The widespread effects of electrical grid attacks are so devastating to a modern society that they are neither humane nor proportional to the military effect achieved. Iraq's experience after the Gulf War is an example. Neither water treatment plants nor sewage treatment plants were operational due to the long-term electricity outages. These combined to produce a major health crisis. During the year after the Gulf War, some estimates linked as many as 70,000 to 90,000 Iraqi deaths to the higher-order effects of life without electricity. In Iraq, the outages were long-term in nature because the large, obvious generator halls were a favorite target of allied airmen, and these are more time-consuming and expensive to repair than distribution yards. The efficacy of these attacks also has been called into question because many, if not most, military targets have backup power from dedicated generators, making them independent from the public power utilities. Thus, evidence from past wars suggests that air attack of electricity grids produces only a limited effect on the outcome of a conflict. In such a scenario the military advantage would not outweigh the harm to civilians from reduced hospital capacity, diminished agricultural capacity, and reduced medical refrigeration capability. Indeed, "customary law" protects foodstuffs, crops, and medicines during time of war. Attacking the political stability of an enemy by cutting off his electricity clearly is devastating to the civilian population and thus bears no resemblance to a discriminate attack.
What if the attacker is sophisticated enough to temporarily interrupt power, or can turn it off at random times throughout the day?
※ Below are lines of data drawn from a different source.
-- ==== Sys2Proof/Machine/SecOps.lean ====
section
/-! DEFINITION. The security element's operations (spec/04): domain keys, signature indices, certificates and capsules. -/

namespace Sys2Proof.Machine

open Sys2Proof

/-- The domain holds sessions, slates, models or collections on the device (R123, R128). -/
def State.domBusy (s : State) (d : Nat) : Bool :=
  (s.ss.tbl.any fun e => decide (e.2.st ≠ .free) && decide (e.2.dom = d)) ||
  (s.fb.models.any fun e => decide (e.2.st ≠ 0) && decide (e.2.dom = d)) ||
  (s.se.colls.any fun e => decide (e.2.st ≠ 0) && decide (e.2.dom = d))

/-! ## Signature indices (R110-R113) -/

/-- `sec.xmss_remaining`. -/
def State.sigLeft (s : State) : Nat := 2 ^ 40 - s.sc.n

/-- The remaining indices have fallen from `before` (R113): NOTIFY 0x0501 where that takes them below `sec.xmss_low_water` (log 163). -/
def State.lowCheck (s : State) (before : Nat) : State :=
  s.when (decide (s.reg Dict.secXmssLowWater ≤ before) && decide (s.sigLeft < s.reg Dict.secXmssLowWater)) fun s => s.notify 0x0501 (beBytes 8 s.sigLeft)

/-- Takes the next signature index: none at the reserved end (R110).  Fewer than 256 below E starts a reservation, and a fall below the low-water mark is
reported (R113). -/
def takeIndex (s : State) : Option (Nat × State) :=
  if s.nv.sigEnd ≤ s.sc.n then none
  else
    let n := s.sc.n
    some (n, State.lowCheck { s with sc := { s.sc with n := n + 1, reserving := s.sc.reserving || decide (s.nv.sigEnd < n + 1 + 256) } } s.sigLeft)

/-- The close record (R111). -/
def closeIndex (s : State) : State := ({ s with nv := { s.nv with sigClose := some (s.nv.sigEnd, s.sc.n) } }).store

/-! ## Measurements and certificates (R114, R115) -/

/-- A digest over digests sorted in ascending byte order (R115, kinds 4 to 6). -/
def sortedDigest (l : List Nat) : Nat := Config.shake256 ((sortBy (fun a b => decide (a < b)) l).flatMap (beBytes 32)) 32

/-- The domains configured on the device: those with keys, or with a value of the per-domain window stored. -/
def State.configured (s : State) : List Nat :=
  (List.range 4096).filter fun d => s.holdsKeys d || s.regs.any fun e => decide (0x210000 ≤ e.1 % 2 ^ 40 / 4096) && decide (e.1 % 2 ^ 40 / 4096 < 0x300000) && decide (e.1 % 4096 = d)

/-- The security parameters of the kind-7 measurement (R115). -/
def State.params (s : State) : List Nat :=
  [b2n s.nv.claimed] ++ ([Dict.roleSecretObserver, Dict.roleSecretOperator, Dict.roleSecretFabric, Dict.roleSecretCustodian].map fun e => b2n (decide (s.reg e ≠ 0))) ++
  [s.reg Dict.pickMsgAuth, s.nv.fusedSvn, (s.sc.running.getD 0)] ++
  (s.configured.flatMap fun d => [d, s.reg Dict.dsecClass 0 d, s.reg Dict.dsecTileGroups 0 d, b2n (s.protects d)]) ++
  ((List.range 4).flatMap fun c => [s.reg Dict.sealDomain c, (s.fn (.seal c)).st.code])

/-- `sec.params_digest`. -/
def State.paramsDigest (s : State) : Nat := Config.paramsDigest s.params

/-- The running firmware slot's header. -/
def State.fwSlot (s : State) (i : Nat) : Option FwSlot := if i = 0 then s.nv.fwA else s.nv.fwB

/-- The measurements of a certificate, in ascending order of kind and slot (R115): kind, slot, digest.  An image has its entries from the acceptance of its load
(R231, step 6) until its slot is EMPTY. -/
def State.measurements (s : State) : List (Nat × Nat × Nat) :=
  let hdr := ((s.sc.running.bind fun i => s.fwSlot i).map (·.hdr)).getD 0
  let models := s.fb.models.filter fun e => decide (e.2.st ≠ 0) && e.2.measured
  [(1, 255, Config.bootRomDigest), (2, 255, Config.shake256 (beBytes 64 hdr) 32)] ++
  (models.map fun e => (3, e.1, e.2.meas)) ++ (models.map fun e => (4, e.1, e.2.patMeas)) ++
  (if s.tx.vocabs = [] then [] else [(5, 255, sortedDigest (s.tx.vocabs.map (·.2.v.digest)))]) ++
  (if s.tx.grammars = [] then [] else [(6, 255, sortedDigest (s.tx.grammars.map (·.2.1.digest)))]) ++
  [(7, 255, s.paramsDigest)]

/-- The certificate that a signature of index n binds (R114-R116): purpose 1 management, 2 a domain's key. -/
def State.certFor (s : State) (n nonce purpose d keyNo : Nat) : Cert :=
  { sig := n, nonce := nonce, pick := s.pk.current, pickState := (match s.pk.st with | .unset => 0 | .synced => 1 | .holdover => 2 | .lost => 3), hold := s.pk.hold, device := s.device, purpose := purpose, domain := d, cls := s.reg Dict.dsecClass 0 d, meas := s.measurements, keyNo := keyNo }

/-- A new ML-KEM key pair: its number (R76, R116). -/
def State.newKey (s : State) : Nat × State := (s.wr.keys + 1, { s with wr := { s.wr with keys := s.wr.keys + 1 } })

/-! ## Domain keys (R116-R123) -/

/-- A purpose-2 key is destroyed (R116, R117). -/
def dropPendingKey (d : Nat) (s : State) : State := s.setDomSec d { s.domSec d with attest := 0, keyNo := 0 }

/-- Pages of a domain stored under an epoch before the accepted one (R120). -/
def State.prevPages (s : State) (d : Nat) : Nat :=
  let e := (s.domSec d).epoch
  sumOf (fun x => if x.2.dom = d then x.2.pages.countP fun p => (p.2.tier == 1 || p.2.tier == 2) && p.2.epoch != e else 0) s.ss.tbl

/-- The capsule's outcome for a domain (R119, R120): the root secret and epoch it brings, a refusal with STATE (false) or with CONTENT. -/
def State.openCapsule (s : State) (d : Nat) (b : Bytes) : Option (Nat × Nat) × Bool :=
  let ds := s.domSec d
  let epoch := be b 4 4
  let form := decide (b.length = 1624) && decide (be b 1 1 ≤ 1) && decide (1 ≤ epoch)
  match ds.cert with
  | none => (none, false)
  | some c =>
    let ss := Config.mlkemDecaps ds.keyNo (be b 8 1568)
    let key := Config.shake256 (label "KB480-WRAP" ++ beBytes 32 ss ++ beBytes 32 (Config.shake256 c.der 32)) 32
    let aad := b.take 8 ++ beBytes 2 d
    match (if form && decide (ds.keyNo ≠ 0) then Config.gcmOpen key 0 aad (be b 1576 32) (be b 1608 16) else none) with
    | none => (none, false)
    | some root =>
      if epoch = ds.epoch + 1 then (if s.prevPages d = 0 then (some (root, epoch), false) else (none, true))
      else if epoch = ds.epoch ∧ root = ds.root then (some (root, epoch), false) else (none, false)

/-- A capsule's write (R116, R120, R121): the store gets the root secret wrapped under the DUK; the pending key is destroyed whether it succeeds or fails.  0 accepted, 1 CONTENT, 2 STATE. -/
def State.applyCapsule (s : State) (d : Nat) (b : Bytes) : Nat × State :=
  let ds := s.domSec d
  let c := ((ds.cert.map fun c => Config.shake256 c.der 32)).getD 0
  let r := s.openCapsule d b
  let s := if ds.keyNo = 0 then s else dropPendingKey d s
  match r with
  | (none, st) => (if st then 2 else 1, (s.inc Dict.secCapsuleRejectCount).ev 0x243 none 1 d (some d))
  | (some (root, epoch), _) =>
    let ds := s.domSec d
    let confirm := Config.shake256 (label "KB480-CONFIRM" ++ beBytes 32 root ++ beBytes 2 d ++ beBytes 4 epoch ++ beBytes 32 c) 32
    let ds := { ds with root := root, epoch := epoch, confirm := confirm, prevRoot := if epoch = ds.epoch then ds.prevRoot else if ds.epoch = 0 then none else some ds.root }
    let s := s.setDomSec d ds
    let s := ({ s with nv := { s.nv with keys := Tbl.insert s.nv.keys d (Config.dukWrap root, epoch) } }).store
    (0, (s.ev 0x242 none 1 d (some d)).notify 0x0503 (beBytes 2 d ++ beBytes 4 epoch))

/-- At an action point every domain's new epoch takes effect, and the overlap of the previous one begins (R122). -/
def newEpochs (s : State) : State :=
  s.each s.sc.doms fun e s =>
    let ds := s.domSec e.1
    if ds.active = ds.epoch then s
    else s.setDomSec e.1 { ds with active := ds.epoch, prevUntil := if ds.prevRoot.isSome then some (s.pk.current + s.reg Dict.secEpochOverlap) else none }

/-- The epoch parity selects a key whose traffic the device accepts (R122). -/
def State.parityOk (s : State) (d parity : Nat) : Bool :=
  let x := s.domSec d
  decide (parity = x.active % 2) ||
  (match x.prevUntil with
    | some u => x.prevRoot.isSome && decide (s.pk.current < u)
    | none => false)

/-- KEY_ERASE's effect (R123): every key of the domain on the device is destroyed. -/
def eraseKeys (d : Nat) (s : State) : State :=
  let s := s.setDomSec d {}
  ({ s with nv := { s.nv with keys := Tbl.erase s.nv.keys d } }).store

end Sys2Proof.Machine
end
In these cases too, the military advantage must outweigh civilian suffering. In some societies, power disruptions are a way of life. When the lights go out, life continues. Even in southern California, temporary interruptions have proven to be disruptive but not damaging. Citing widespread power outages in 1996, the Los Angeles Times concluded, "People are more adaptable than anyone thought. Critical power users had backup power supplies to get them through short-term outages while maintaining essential emergency services." Although a population may be resilient to short-term power outages, the military may be even more resilient due to backup generation capability, as previously noted. Careful consideration to inflicting temporary outages on a case-by-case basis is clearly in order.
Ethical Implications of Computer Network Attack
Central to the argument is whether computer network attack is a use of force at all. From the foregoing, one might argue that CNA is not an application of force, since there is little or no direct physical damage or suffering. As one current writer points out, it is to the advantage of the United States if CNA is not labeled as "force" because there results much more latitude in its use. Others take a different view, stating that its widespread collateral effects suggest that CNA borders on being a weapon of mass destruction, like chemical or biological weapons.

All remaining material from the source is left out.